Radical-initiated P,P-metathesis reactions of diphosphanes: evidence from experimental and computational studies

Abstract

By combining the diphosphanes Ar₂P–PAr₂, where Ar = C₆H₅, 4-C₆H₄Me, 4-C₆H₄OMe, 3,5-C₆H₃(CF₃)₂, it has been shown that P,P-metathesis generally occurs rapidly under ambient conditions. DFT calculations have shown that the stability of unsymmetrical diphosphanes Z₂P–PZ′₂ is a function of the difference between the Z and Z′ substituents in terms of size and electronegativity. Of the mechanisms that were calculated for the P,P-metathesis, the most likely was considered to be one involving Ar₂P˙ radicals.

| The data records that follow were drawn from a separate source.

/-- Places of the lanes of a load, or the fault of the lowest faulting one. -/
def placesNow (s : State) (die ctx : Nat) (super : Bool) (k : AccKind) (ls : List LaneLoc) : Except FaultRec (List LaneLoc) × State :=
  ls.foldl (fun r l =>
    match r with
    | (.error e, s) => (.error e, s)
    | (.ok acc, s) => match placeNow s die ctx super k l.lane l.va with
      | (.ok x, s) => (.ok (acc ++ [x]), s)
      | (.error e, s) => (.error e, s)) (.ok [], s)

/-- The address of a load's lane from its source registers as they stand (R61). -/
def LoadOp.addrOf (x : LoadOp) (w : Swell) (lane : Nat) : Addr :=
  (if x.group then w.spair x.a else w.vpair x.a ⟨lane % 32, Nat.mod_lt _ (by decide)⟩) + x.disp

/-- A cancelled load is issued again from the new place, with its source registers as they stand (R61, R381). -/
def reissueLoad (s : State) (id : FragId) (w : Swell) (super : Bool) (op : Nat) (x : LoadOp) : State :=
  let k : AccKind := if x.notBefore.isSome then .timedLoad else .load
  match placesNow s (dieOfKey id.key) w.ctx super k (x.lanes.map fun l => { l with va := x.addrOf w l.lane }) with
  | (.error r, s) => s.failOp id.swell op r
  | (.ok ls, s) =>
    match x.notBefore with
    | none => sendLoad s id w.ctx op { x with lanes := ls }
    | some t =>
      let s := s.updOp id.swell op fun o => { o with kind := .load { x with lanes := ls, got := [] }, sent := s.now }
      let s := ls.foldl (fun s l => sendTimed s id w.ctx l.va l.loc (.timedLoad op l.lane (sizeBytes x.sz) t)) s
      s.post (2 ^ 24 + ticksUntil s (dieOfKey id.key) t) (.accessTimeout id.swell op)

/-- The last register of a list. -/
def lastReg (l : List Nat) : Reg := BitVec.ofNat 7 (l.getLast?.getD 0)

/-- A wait with its address and data from the registers as they stand (R54, R232, R238). -/
def WaitKind.again (w : Swell) (o : Outst) : WaitKind → WaitKind
  | .tag m bs d todo lanes done =>
    .tag m bs d (todo.map fun l =>
      let i : Fin 32 := ⟨l.lane % 32, Nat.mod_lt _ (by decide)⟩
      { l with sa := if bs then w.sreg (lastReg o.reads.s) else (w.vreg (lastReg o.reads.v))[i], data := if m.stores then (w.vreg d)[i] else 0 }) lanes done
  | .bwait _ _ => .bwait (w.sreg (BitVec.ofNat 7 (o.reads.s.head?.getD 0))) (w.sreg (lastReg o.reads.s))
  | .arrive _ _ ex d => .arrive (w.sreg (BitVec.ofNat 7 (o.reads.s.head?.getD 0))) (w.sreg d) ex d
  | k => k

/-- The scratch words that a wait is armed on: lane, address, whether it is an arrival; and the first fault of its addresses. -/
def WaitKind.arms : WaitKind → List (Nat × Word × Bool)
  | .tag _ _ _ todo _ _ => todo.map fun l => (l.lane, l.sa, false)
  | .bwait sa _ => [(0, sa + 16, false)]
  | .arrive sa _ _ _ => [(0, sa + 16, true)]
  | _ => []

/-- The check of a wait's addresses at its new place. -/
def WaitKind.armFault (s : State) (c ctx : Nat) : WaitKind → Option FaultRec
  | .tag m _ _ todo _ _ => todo.findSome? fun l => scratchFault s c ctx l.lane l.sa 4 4 (m != .ldf)
  | .bwait sa _ => barFault s c ctx sa 16 4
  | .arrive sa _ _ _ => barFault s c ctx sa 0 16
  | _ => none

/-- A withdrawn tagged wait, BWAIT or arrival is issued again for what is left of it (R232, R238). -/
def rearmWait (s : State) (id : FragId) (w : Swell) (o : Outst) (k : WaitKind) : State :=
  let c := coreOfKey id.key
  let k := k.again w o
  match k.armFault s c w.ctx with
  | some r => s.failOp id.swell o.id r
  | none =>
    let s := (s.updOp id.swell o.id fun o => { o with kind := .wait k }).updSwell id.swell fun w => w.refreshWait id.ent
    let s := k.arms.foldl (fun s a =>
      s.updCluster (clusterOfCore c) fun x => { x with waiters := x.waiters ++ [⟨id, scratchCore c a.2.1, scratchOff a.2.1 / 4, a.1, a.2.2⟩] }) s
    k.arms.foldl (fun s a => s.serve (scratchCore c a.2.1) (scratchOff a.2.1 / 4)) s

/-- The word at an address as a resumed fragment's fetch would read it now; none where that would fault. -/
def wordAtPc (s : State) (id : FragId) (w : Swell) (f : Frag) (pc : Pc) : Option Word :=
  match placeNow s (dieOfKey id.key) w.ctx (f.priv != 0) .fetch 0 (pc.setWidth 64) with
  | (.ok l, s) => some (fetchWord s l.loc)
  | (.error _, _) => none

/-- The first word of the unit of the instruction at an address: HINTs of different kinds before it belong to it (R73). -/
def unitStart (s : State) (id : FragId) (w : Swell) (f : Frag) : Nat → List (BitVec 2) → Pc → Pc
  | 0, _, pc => pc
  | n + 1, kinds, pc =>
    match wordAtPc s id w f (pc - 4) with
    | some x => if isHint x && !kinds.contains (x.extractLsb' 23 2) then unitStart s id w f n (x.extractLsb' 23 2 :: kinds) (pc - 4) else pc
    | none => pc

/-- The addresses that REISSUE names without a load that the device has kept, the oldest first (R41). -/
def Frag.redoAts (f : Frag) : List Pc :=
  let kept (i : Nat) : Bool := f.outst.any fun o => match o.kind with | .load _ => reissueBit f.pc o.pc == i | _ => false
  ((List.range 16).reverse.filter fun i => f.reissue.getLsbD i && !kept i).map fun i => f.pc - BitVec.ofNat 56 (4 * (i + 1))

The observations that photolysis increases the rate of the P,P-metatheses and TEMPO inhibits it, are consistent with a radical chain process. The P,P-metathesis reactions that involve (o-Tol)₂P–P(o-Tol)₂ are anomalously slow and, in the absence of photolysis, were only observed to take place in CHCl₃ and CH₂Cl₂. The role of the chlorinated solvent is ascribed to the formation of Ar₂PCl which catalyses the P,P-metathesis. The slow kinetics observed with (o-Tol)₂P–P(o-Tol)₂ is tentatively attributed to the o-CH₃ groups quenching the (o-Tol)₂P˙ radicals or inhibiting the metathesis reaction sterically.